As I started to gather my remaining things to pack them into the Mini, I began to wonder if I'd had some kind of stroke. I'd start saying something to myself, and then trail off, with no idea what I'd been about to say. That other voice kept saying, "Take an Aleve. Take an Aleve. Take an Aleve." I kept saying, "OK, right. OK. OK." But I got sidetracked and never did. I knew there was a lot of pain happening somewhere, but somehow it wasn't mine. It was awful. I was in a nightmare that I couldn't escape and would never end. I was a machine that was shorting out, sparks flying, parts falling off as I tried to use them. All I knew was that I had to finish. I had to leave if it was the last thing I ever did.
Finally, miraculously, the Mini was packed and ready to go. I closed the hatch and walked back up the stairs to mop the floors and do a last check. I ate something and drank some water.

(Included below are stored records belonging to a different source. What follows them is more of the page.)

/-! Commands. -/

/-- 45_host_interface.md R132 with `begin_attempt()` of 44_retry_controller.md R116. -/
def Obligations.StartBeginsAttemptWhenIdle : Prop :=
  ∀ (rest : BitVec 31) (s : State),
    (s.pc = .idle →
      exec (.start rest) s = .next
        { s with
          x := ⟨0#8, 0#8, 0#8, 0#8, 0#8⟩
          d := ⟨0#8, 0#8, 0#8, 0#8, 0#8⟩
          chkCalc := 0#8
          chkRecv := 0#8
          reason := .none
          rvalid := false
          bitIdx := 0
          elapsed := 0#32
          lineOut := s.startLevel
          lineOe := true
          rstate := .acquiring
          pc := .startA }) ∧
    (s.pc ≠ .idle → exec (.start rest) s = .next s) ∧
    (s.pc = .backoff → s.elapsed.toNat ≤ 2 ^ 24 → s.tBackoff.toNat ≤ s.elapsed.toNat + 1 →
      exec .backoff s = exec (.start rest) { s with pc := .idle })

/-- 45_host_interface.md R133. -/
def Obligations.AckReturnsToIdleState : Prop :=
  ∀ (rest : BitVec 30) (s : State),
    (s.pc = .idle → s.rstate = .success ∨ s.rstate = .failure → exec (.ack rest) s = .next { s with rstate := .idle }) ∧
    (¬ (s.pc = .idle ∧ (s.rstate = .success ∨ s.rstate = .failure)) → exec (.ack rest) s = .next s)

/-- 45_host_interface.md R134. -/
def Obligations.NopAndCommandReadChangeNothing : Prop :=
  ∀ s : State, (∀ rest : BitVec 30, exec (.nop rest) s = .next s) ∧
    exec .cmd s = .next { s with readData := 0x00000000#32 } ∧
    (∀ v : Word, v.getLsbD 0 = true → v.getLsbD 1 = true → ∃ rest, decode (.write 0x00 4 v) = .ok (.start rest))

/-! Registers. -/

/-- 45_host_interface.md R135, 10_state.md R21: what a read of `STATUS` gives the host, field by field; a write is ignored;
a valid reading and a failure reason never stand together. -/
def Obligations.StatusShowsFields : Prop :=
  ∀ s : State,
    (∃ t, exec (.status .read) s = .next t ∧ t = { s with readData := t.readData } ∧
      t.readData.extractLsb' 0 1 = (if s.pc = .idle then 0#1 else 1#1) ∧
      t.readData.extractLsb' 1 1 = BitVec.ofBool s.rvalid ∧
      t.readData.extractLsb' 2 2 = rstateCode s.rstate ∧
      t.readData.extractLsb' 4 4 = phaseCode s.pc ∧
      t.readData.extractLsb' 8 3 = reasonCode s.reason ∧
      t.readData.extractLsb' 11 1 = 0#1 ∧
      (t.readData.extractLsb' 12 6).toNat = s.bitIdx.val ∧
      t.readData.extractLsb' 18 1 = 0#1 ∧
      t.readData.extractLsb' 19 1 = BitVec.ofBool s.lineOe ∧
      t.readData.extractLsb' 20 1 = (if s.lineOut = .high then 1#1 else 0#1) ∧
      t.readData.extractLsb' 21 11 = 0#11) ∧
    (∀ v : Word, exec (.status (.write v)) s = .next s) ∧
    statusWord State.reset = 0x00000000#32 ∧
    (Inv s → ¬ (s.rvalid = true ∧ s.reason ≠ .none))

/-- 45_host_interface.md R136: the read, the write-1-to-clear, and that no host access sets a flag. -/
def Obligations.IflagClearsWrittenOnes : Prop :=
  ∀ s : State,
    exec (.iflag .read) s = .next { s with readData := 0#30 ++ BitVec.ofBool s.failIf ++ BitVec.ofBool s.okIf } ∧
    (∀ v : Word, exec (.iflag (.write v)) s = .next
      { s with
        okIf := (if v.getLsbD 0 = true then false else s.okIf)
        failIf := (if v.getLsbD 1 = true then false else s.failIf) }) ∧
    (∀ (addr : Nat) (v : Word), ((writeRegister addr v s).okIf = true → s.okIf = true) ∧
      ((writeRegister addr v s).failIf = true → s.failIf = true))

/-- 45_host_interface.md R137: read and write at any time; `irq` follows the stored enables (60_exceptions.md R165), and
nothing else does: no tick and no other register reads them. -/
def Obligations.IenGatesOnlyTheInterrupt : Prop :=
  ∀ s : State,
    exec (.ien .read) s = .next { s with readData := 0#30 ++ BitVec.ofBool s.failIe ++ BitVec.ofBool s.okIe } ∧
    (∀ v : Word, exec (.ien (.write v)) s = .next { s with okIe := v.getLsbD 0, failIe := v.getLsbD 1 }) ∧
    (∀ a b : Bool,
      (irq { s with okIe := a, failIe := b } = true ↔ (s.okIf = true ∧ a = true) ∨ (s.failIf = true ∧ b = true)) ∧
      (∀ l : Level, engineTick l { s with okIe := a, failIe := b } = { engineTick l s with okIe := a, failIe := b }) ∧
      (∀ addr : Nat, addr ≠ 0x0C → readRegister addr { s with okIe := a, failIe := b } = readRegister addr s))

/-- 45_host_interface.md R138. -/
def Obligations.CfgStoresWhileIdle : Prop :=
  ∀ s : State,
    (∃ t, exec (.cfg .read) s = .next t ∧ t = { s with readData := t.readData } ∧
      t.readData.extractLsb' 0 1 = BitVec.ofBool s.autoRetry ∧
      t.readData.extractLsb' 1 1 = (if s.startLevel = .high then 1#1 else 0#1) ∧ t.readData.extractLsb' 2 30 = 0#30) ∧
    (∀ v : Word, s.pc = .idle → exec (.cfg (.write v)) s = .next
      { s with autoRetry := v.getLsbD 0, startLevel := (if v.getLsbD 1 = true then .high else .low) }) ∧
    (∀ v : Word, s.pc ≠ .idle → exec (.cfg (.write v)) s = .next s)

/-- 45_host_interface.md R139 to R147: the nine time registers, read zero-extended, stored in `IDLE`, locked otherwise. -/
def Obligations.TimeRegistersStoreWhileIdle : Prop :=
  ∀ s : State,
    (exec (.thresh .read) s = .next { s with readData := s.thresh.setWidth 32 } ∧
      exec (.tStartA .read) s = .next { s with readData := s.tStartA.setWidth 32 } ∧
      exec (.tStartB .read) s = .next { s with readData := s.tStartB.setWidth 32 } ∧
      exec (.tSettle .read) s = .next { s with readData := s.tSettle.setWidth 32 } ∧
      exec (.tAck .read) s = .next { s with readData := s.tAck.setWidth 32 } ∧
      exec (.tBitStart .read) s = .next { s with readData := s.tBitStart.setWidth 32 } ∧
      exec (.tMeasure .read) s = .next { s with readData := s.tMeasure.setWidth 32 } ∧
      exec (.tBitEnd .read) s = .next { s with readData := s.tBitEnd.setWidth 32 } ∧
      exec (.tBackoff .read) s = .next { s with readData := s.tBackoff.setWidth 32 }) ∧
    (∀ v : Word, s.pc = .idle →
      exec (.thresh (.write v)) s = .next { s with thresh := v.extractLsb' 0 24 } ∧
      exec (.tStartA (.write v)) s = .next { s with tStartA := v.extractLsb' 0 24 } ∧
      exec (.tStartB (.write v)) s = .next { s with tStartB := v.extractLsb' 0 24 } ∧
      exec (.tSettle (.write v)) s = .next { s with tSettle := v.extractLsb' 0 24 } ∧
      exec (.tAck (.write v)) s = .next { s with tAck := v.extractLsb' 0 24 } ∧
      exec (.tBitStart (.write v)) s = .next { s with tBitStart := v.extractLsb' 0 24 } ∧
      exec (.tMeasure (.write v)) s = .next { s with tMeasure := v.extractLsb' 0 24 } ∧
      exec (.tBitEnd (.write v)) s = .next { s with tBitEnd := v.extractLsb' 0 24 } ∧
      exec (.tBackoff (.write v)) s = .next { s with tBackoff := v.extractLsb' 0 24 }) ∧
    (∀ (v : Word) (i : Instr),
      i ∈ [Instr.thresh (.write v), .tStartA (.write v), .tStartB (.write v), .tSettle (.write v), .tAck (.write v),
        .tBitStart (.write v), .tMeasure (.write v), .tBitEnd (.write v), .tBackoff (.write v)] →
      s.pc ≠ .idle → exec i s = .next s)

/-- 45_host_interface.md R148: the five result views; writes are ignored; while an attempt runs all but `ELAPSED` read 0;
during `BACKOFF` `CHK` shows the pair that stands. -/
def Obligations.ResultRegistersAreViews : Prop :=
  (∀ s : State,
    (∃ t, exec (.data0 .read) s = .next t ∧ t = { s with readData := t.readData } ∧
      t.readData.extractLsb' 24 8 = s.d.b0 ∧ t.readData.extractLsb' 16 8 = s.d.b1 ∧
      t.readData.extractLsb' 8 8 = s.d.b2 ∧ t.readData.extractLsb' 0 8 = s.d.b3) ∧
    (∃ t, exec (.data1 .read) s = .next t ∧ t = { s with readData := t.readData } ∧
      t.readData.extractLsb' 0 8 = s.d.b4 ∧ t.readData.extractLsb' 8 24 = 0#24) ∧
    (∃ t, exec (.reading .read) s = .next t ∧ t = { s with readData := t.readData } ∧
      t.readData.extractLsb' 8 8 = s.d.b0 ∧ t.readData.extractLsb' 0 8 = s.d.b2 ∧
      t.readData.extractLsb' 16 16 = 0#16) ∧
    (∃ t, exec (.chk .read) s = .next t ∧ t = { s with readData := t.readData } ∧
      t.readData.extractLsb' 8 8 = s.chkCalc ∧ t.readData.extractLsb' 0 8 = s.chkRecv ∧
      t.readData.extractLsb' 16 16 = 0#16) ∧
    exec (.elapsed .read) s = .next { s with readData := s.elapsed } ∧
    (∀ (v : Word) (i : Instr),
      i ∈ [Instr.data0 (.write v), .data1 (.write v), .reading (.write v), .chk (.write v), .elapsed (.write v)] →
      exec i s = .next s)) ∧
  (∀ (s : State) (addr : Nat), Inv s → s.rstate = .acquiring → addr ∈ [0x38, 0x3C, 0x40, 0x44] →
    readRegister addr s = 0#32) ∧
  (∀ s : State, s.pc = .validate → s.autoRetry = true → checksum s.x ≠ s.x.b4 →
    ∃ t, exec .validate s = .next t ∧ t.pc = .backoff ∧ readRegister 0x44 t = 0#16 ++ checksum s.x ++ s.x.b4) ∧
  (∀ (s : State) (l : Level), s.pc = .backoff → (engineTick l s).pc = .backoff →
    readRegister 0x44 (engineTick l s) = readRegister 0x44 s)

/-- 45_host_interface.md R149. -/
def Obligations.ReservedOffsetsReadZero : Prop :=
  ∀ (s : State) (v : Word),
    (exec (.reserved4C .read) s = .next { s with readData := 0#32 } ∧ exec (.reserved4C (.write v)) s = .next s) ∧
    (∀ slot : BitVec 2, exec (.reserved50 slot .read) s = .next { s with readData := 0#32 } ∧
      exec (.reserved50 slot (.write v)) s = .next s) ∧
    (∀ slot : BitVec 3, exec (.reserved60 slot .read) s = .next { s with readData := 0#32 } ∧
      exec (.reserved60 slot (.write v)) s = .next s) ∧
    (∀ slot : BitVec 5, exec (.reserved80 slot .read) s = .next { s with readData := 0#32 } ∧
      exec (.reserved80 slot (.write v)) s = .next s)

/-- 45_host_interface.md R130: a read step gives the host the register's word, every reserved bit of it 0, and changes
nothing else (`readData` is the host's, log 4). -/
def Obligations.ReadStepReturnsRegister : Prop :=
  (∀ (s : State) (rest : List Event) (addr : Nat), s.agenda = .read addr 4 :: rest → addr % 4 = 0 → addr ≤ 0xFC →
    step s = .next { s with agenda := rest, readData := readRegister addr s }) ∧
  (∀ (s : State) (addr : Nat), readRegister addr s &&& reservedBits addr = 0#32)

/-- 45_host_interface.md R131: what a write step does, by offset: a command, the write-1-to-clear, a plain store, a store
gated by `pc = IDLE`, or nothing; `writeRegister` is that as one function. -/
def Obligations.WriteStepEffectByOffset : Prop :=
  ∀ (s : State) (rest : List Event) (addr : Nat) (v : Word), s.agenda = .write addr 4 v :: rest → addr % 4 = 0 →
    addr ≤ 0xFC →
    ∃ t, step s = .next t ∧ t = writeRegister addr v { s with agenda := rest } ∧
      (addr = 0x00 → ∀ i, decode (.write 0x00 4 v) = .ok i → exec i { s with agenda := rest } = .next t) ∧
      (addr = 0x08 → t =
        { s with agenda := rest, okIf := s.okIf && !v.getLsbD 0, failIf := s.failIf && !v.getLsbD 1 }) ∧
      (addr = 0x0C → t = { s with agenda := rest, okIe := v.getLsbD 0, failIe := v.getLsbD 1 }) ∧
      (0x10 ≤ addr → addr ≤ 0x34 → s.pc = .idle →
        t.withoutConfig = { s with agenda := rest }.withoutConfig ∧
        readRegister addr t = v &&& ~~~reservedBits addr ∧
        (∀ other, other ≠ addr → 0x10 ≤ other → other ≤ 0x34 → readRegister other t = readRegister other s)) ∧
      (0x10 ≤ addr → addr ≤ 0x34 → s.pc ≠ .idle → t = { s with agenda := rest }) ∧
      (addr = 0x04 ∨ 0x38 ≤ addr → t = { s with agenda := rest })
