/-! An attempt succeeds (44_retry_controller.md R117). -/

@[simp] theorem succeed_x (s : State) : (succeed s).x = Frame.zero := rfl
@[simp] theorem succeed_pc (s : State) : (succeed s).pc = .idle := rfl
@[simp] theorem succeed_bitIdx (s : State) : (succeed s).bitIdx = 0 := rfl
@[simp] theorem succeed_elapsed (s : State) : (succeed s).elapsed = 0#32 := rfl
@[simp] theorem succeed_d (s : State) : (succeed s).d = s.d := rfl
@[simp] theorem succeed_chkCalc (s : State) : (succeed s).chkCalc = s.chkCalc := rfl
@[simp] theorem succeed_chkRecv (s : State) : (succeed s).chkRecv = s.chkRecv := rfl
@[simp] theorem succeed_reason (s : State) : (succeed s).reason = s.reason := rfl
@[simp] theorem succeed_rvalid (s : State) : (succeed s).rvalid = s.rvalid := rfl
@[simp] theorem succeed_rstate (s : State) : (succeed s).rstate = .success := rfl
@[simp] theorem succeed_okIf (s : State) : (succeed s).okIf = true := rfl
@[simp] theorem succeed_failIf (s : State) : (succeed s).failIf = s.failIf := rfl
@[simp] theorem succeed_okIe (s : State) : (succeed s).okIe = s.okIe := rfl
@[simp] theorem succeed_failIe (s : State) : (succeed s).failIe = s.failIe := rfl
@[simp] theorem succeed_autoRetry (s : State) : (succeed s).autoRetry = s.autoRetry := rfl
@[simp] theorem succeed_startLevel (s : State) : (succeed s).startLevel = s.startLevel := rfl
@[simp] theorem succeed_thresh (s : State) : (succeed s).thresh = s.thresh := rfl
@[simp] theorem succeed_tStartA (s : State) : (succeed s).tStartA = s.tStartA := rfl
@[simp] theorem succeed_tStartB (s : State) : (succeed s).tStartB = s.tStartB := rfl
@[simp] theorem succeed_tSettle (s : State) : (succeed s).tSettle = s.tSettle := rfl
@[simp] theorem succeed_tAck (s : State) : (succeed s).tAck = s.tAck := rfl
@[simp] theorem succeed_tBitStart (s : State) : (succeed s).tBitStart = s.tBitStart := rfl
@[simp] theorem succeed_tMeasure (s : State) : (succeed s).tMeasure = s.tMeasure := rfl
@[simp] theorem succeed_tBitEnd (s : State) : (succeed s).tBitEnd = s.tBitEnd := rfl
@[simp] theorem succeed_tBackoff (s : State) : (succeed s).tBackoff = s.tBackoff := rfl
@[simp] theorem succeed_lineOe (s : State) : (succeed s).lineOe = s.lineOe := rfl
@[simp] theorem succeed_lineOut (s : State) : (succeed s).lineOut = s.lineOut := rfl
@[simp] theorem succeed_lineIn (s : State) : (succeed s).lineIn = s.lineIn := rfl
@[simp] theorem succeed_agenda (s : State) : (succeed s).agenda = s.agenda := rfl
@[simp] theorem succeed_freeIdx (s : State) : (succeed s).freeIdx = s.freeIdx := rfl
@[simp] theorem succeed_readData (s : State) : (succeed s).readData = s.readData := rfl
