/-- Each class of offsets at its boundaries: 0x00, 0x04, 0x08, 0x0C, 0x10, 0x34, 0x38, 0xFC fall under one clause each. -/
theorem witness_WriteStepEffectByOffset :
    (∀ addr ∈ [0x00, 0x04, 0x08, 0x0C, 0x10, 0x34, 0x38, 0xFC],
      { State.reset with agenda := [.write addr 4 1#32] }.agenda = .write addr 4 1#32 :: [] ∧ addr % 4 = 0 ∧ addr ≤ 0xFC) ∧
      decode (.write 0x00 4 1#32) = .ok (.start 0#31) ∧
      (0x10 ≤ 0x34 ∧ 0x34 ≤ 0x34 ∧ State.reset.pc = .idle ∧ midBit.pc ≠ .idle) ∧
      ((0x10 : Nat) ≠ 0x34 ∧ 0x10 ≤ 0x10) ∧ 0x38 ≤ 0x38 ∧ ¬ (0x38 ≤ 0x34) ∧ ¬ (0x10 ≤ 0x0C) := by
  refine ⟨by decide, rfl, by decide⟩

theorem witness_ConfigurationIsConstantWhileBusy :
    { midBit with agenda := [.write 0x10 4 3#32] }.agenda = .write 0x10 4 3#32 :: [] ∧ 0x10 % 4 = 0 ∧ midBit.pc ≠ .idle ∧
      { State.reset with agenda := [.write 0x34 4 3#32] }.agenda = .write 0x34 4 3#32 :: [] ∧ 0x34 % 4 = 0 ∧
      State.reset.pc = .idle ∧
      (∃ t, step { midBit with agenda := [.tick .low] } = .next t) ∧
      (∀ rest, { midBit with agenda := [.tick .low] }.agenda ≠ .reset :: rest) :=
  ⟨rfl, by decide, by decide, rfl, by decide, rfl, ⟨_, rfl⟩, by intro rest h; simp at h⟩

/-- The longest gap and pulse that are sampled as a bit, and one tick more of each. -/
theorem witness_SymbolIsOneClassifiedBit :
    (inPhase .bitStart 0 .low).pc = .bitStart ∧ (inPhase .bitStart 0 .low).elapsed = 0#32 ∧
      1001 ≤ (inPhase .bitStart 0 .low).tBitStart.toNat + 1 ∧ 1 ≤ 2001 ∧
      2001 ≤ (inPhase .bitStart 0 .low).tMeasure.toNat + 1 ∧ (inPhase .bitStart 0 .low).tMeasure.toNat + 2 ≤ 2002 ∧
      (inPhase .bitStart 0 .low).tBitStart.toNat + 2 ≤ 1002 := by decide

theorem witness_FortySymbolsMakeOneFrame :
    (inPhase .bitStart 0 .low).pc = .bitStart ∧ (inPhase .bitStart 0 .low).bitIdx = 0 ∧
      (inPhase .bitStart 0 .low).elapsed = 0#32 ∧ (inPhase .bitStart 0 .low).x = Frame.zero ∧
      (List.replicate 40 (0, 1)).length = 40 ∧
      ∀ p ∈ List.replicate 40 (0, 1),
        p.1 ≤ (inPhase .bitStart 0 .low).tBitStart.toNat + 1 ∧ 1 ≤ p.2 ∧
          p.2 ≤ (inPhase .bitStart 0 .low).tMeasure.toNat + 1 := by
  refine ⟨rfl, rfl, rfl, rfl, by simp, ?_⟩
  intro p hp
  rw [List.eq_of_mem_replicate hp]
  decide

/-- The shortest attempt (70_reset_and_hazards.md R195): no gap, forty pulses of one tick, the all-zero frame; and one
pulse above the threshold in place of the last, which makes a frame whose sum is wrong. -/
theorem witness_WellFormedAttemptDecodesItsPulses (w : Nat) (hw : w = 1 ∨ w = 46) :
    State.reset.pc = .idle ∧
      (List.replicate 70040 Level.low).length =
        max State.reset.tStartA.toNat 1 + max State.reset.tStartB.toNat 1 + max State.reset.tSettle.toNat 1 ∧
      0 ≤ State.reset.tAck.toNat + 1 ∧ 2002 ≤ State.reset.tAck.toNat + 2 ∧
      (List.replicate 39 (0, 1) ++ [(0, w)]).length = 40 ∧
      ∀ p ∈ List.replicate 39 (0, 1) ++ [(0, w)],
        p.1 ≤ State.reset.tBitStart.toNat + 1 ∧ 1 ≤ p.2 ∧ p.2 ≤ State.reset.tMeasure.toNat + 1 := by
  refine ⟨rfl, by rw [List.length_replicate]; decide, by decide, by decide, by simp, ?_⟩
  intro p hp
  rcases List.mem_append.1 hp with h | h
  · rw [List.eq_of_mem_replicate h]; decide
  · rw [List.mem_singleton.1 h]; rcases hw with rfl | rfl <;> decide

theorem witness_EveryStepKeepsInvariant : Inv midBit ∧ ∃ t, step { midBit with agenda := [.tick .low] } = .next t :=
  ⟨midBit_inv, _, rfl⟩
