-- ==== Sys2Proof/Tests/Slice0.lean ====
section
/-! SUPPORT. Small tests: ill-formed instructions, words written out from the spec, single steps against the vectors of
95_test_vectors.md, and a witness for the hypotheses of each obligation. The expected values are the spec's: a comment
names the vector or the rule. -/

open Sys2Proof Sys2Proof.Machine

namespace Sys2Proof.Tests

/-! ### States -/

/-- Configured with record length `n`, idle in H1. -/
def idle (n : Byte) : State := { State.reset with cfgValid := true, cfgLen := n }

/-- The record `11 22 33` of W1. -/
def record3 : Memory := [(0, 0x11#8), (1, 0x22#8), (2, 0x33#8)]

/-- A POLL in flight. -/
def polling (n : Byte) (st : RxState) (cur : Index9) (scr : Memory) (rx : List Byte) : State :=
  { idle n with busy := true, curCmd := .poll, rxState := st, rxCursor := cur, scr := scr, rx := rx }

/-- A SEND in flight with REC = `11 22 33`, at `tx_k` = `k` with running CRC `c`. -/
def sending (k : Index9) (c : Byte) (ready : Bool) : State :=
  { idle 3#8 with busy := true, curCmd := .send, recMem := record3, txK := k, txCrc := c, txReady := ready }

/-- The next state of an answer, if it is one. -/
def nextOf : Result → Option State
  | .next t => some t
  | _ => none

/-- A check of the invariant by evaluation. -/
def coherentCheck (s : State) : Bool :=
  s.recMem.wf && s.recMem.below Config.recCap && s.scr.wf && s.scr.below Config.scrCap &&
  (s.rxState == .pay || s.rxCursor == 0#9) && decide (s.rxCursor.toNat ≤ s.recLen) &&
  (s.cfgValid == false || s.cfgLen != 0#8) && (s.cfgValid || (s.cfgLen == 0#8 && s.rxState == .h1)) &&
  (s.busy == false || (s.cfgValid && s.faulted == false && s.curCmd != .begin)) &&
  (s.busy == false || s.curCmd != .send ||
    (decide (s.txK.toNat < s.frameLen) && s.txCrc == s.crc8Fn.value (s.recMem.readRange 0 (s.txK.toNat - 3))))

theorem coherent_of_check {s : State} (h : coherentCheck s = true) : Coherent s := by
  simp only [coherentCheck, Bool.and_eq_true, Bool.or_eq_true, decide_eq_true_eq, beq_iff_eq, bne_iff_ne, ne_eq] at h
  obtain ⟨⟨⟨⟨⟨⟨⟨⟨⟨h1, h2⟩, h3⟩, h4⟩, h5⟩, h6⟩, h7⟩, h8⟩, h9⟩, h10⟩ := h
  refine ⟨h1, h2, h3, h4, fun hs => h5.resolve_left hs, h6, fun hc => ?_, fun hc => ?_, fun hb => ?_, fun hb => ?_,
    fun hb => ?_, fun hs => ?_, fun hs => ?_⟩
  · simpa [hc] using h7
  · simpa [hc] using h8
  all_goals first
    | (simp [hb] at h9; simp [h9])
    | (obtain ⟨hb, hc⟩ := hs; simp [hb, hc] at h10; exact h10.1)
    | (obtain ⟨hb, hc⟩ := hs; simp [hb, hc] at h10; exact h10.2)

As I drove up the steep driveway, the new tenant was driving down. He made room for me, we waved and smiled, and I got up to street level to say goodbye to my upstairs neighbors. They took this picture of me:
And with that, at 7:30pm, I got in the Mini and hit the freeway headed south. I had a vague idea that I was headed for Sedona, or maybe just Santa Barbara 2 hours away. But when I got into Santa Maria 40 minutes later, I saw the sign for Highway 166 crossing inland, east, and there was that voice again--"You need to take that tomorrow. Stop here." Seriously. These were words in my head. I saw a sign for Motel 6 (they said they'd leave the lights on for me), stopped at a Chevron to get a cold 6-pack, checked in, and carefully laid down on the bed. It felt like heaven, and that first beer was the veritable elixir of life.
The other 4 that followed were largely unnecessary, but I didn't care. I puttered around, getting out my shower stuff and supplements. Got in my jammies. Then came the $25 Domino's pizza. Again, not caring. I think it was my first Domino's pizza in about 27 years. Delicious! I felt like a buzzed, doughy ghost.
I turned on the TV (ooo, TV!) and looked through all the channels of utter crap. I'd hoped that maybe during my many years away from TV, things might have improved. But no--it was much, much worse. Seven-minute commercial breaks filled with fast food, alcohol, pharmaceutical, and car ads broken up with 4 minutes of some kind of "show."
Finally I found a bad MMA fight on the Speed channel (?) and watched that for a bit before shutting the damn thing off. I turned off the fluorescent light next to me and curled up in a ball, instantly asleep.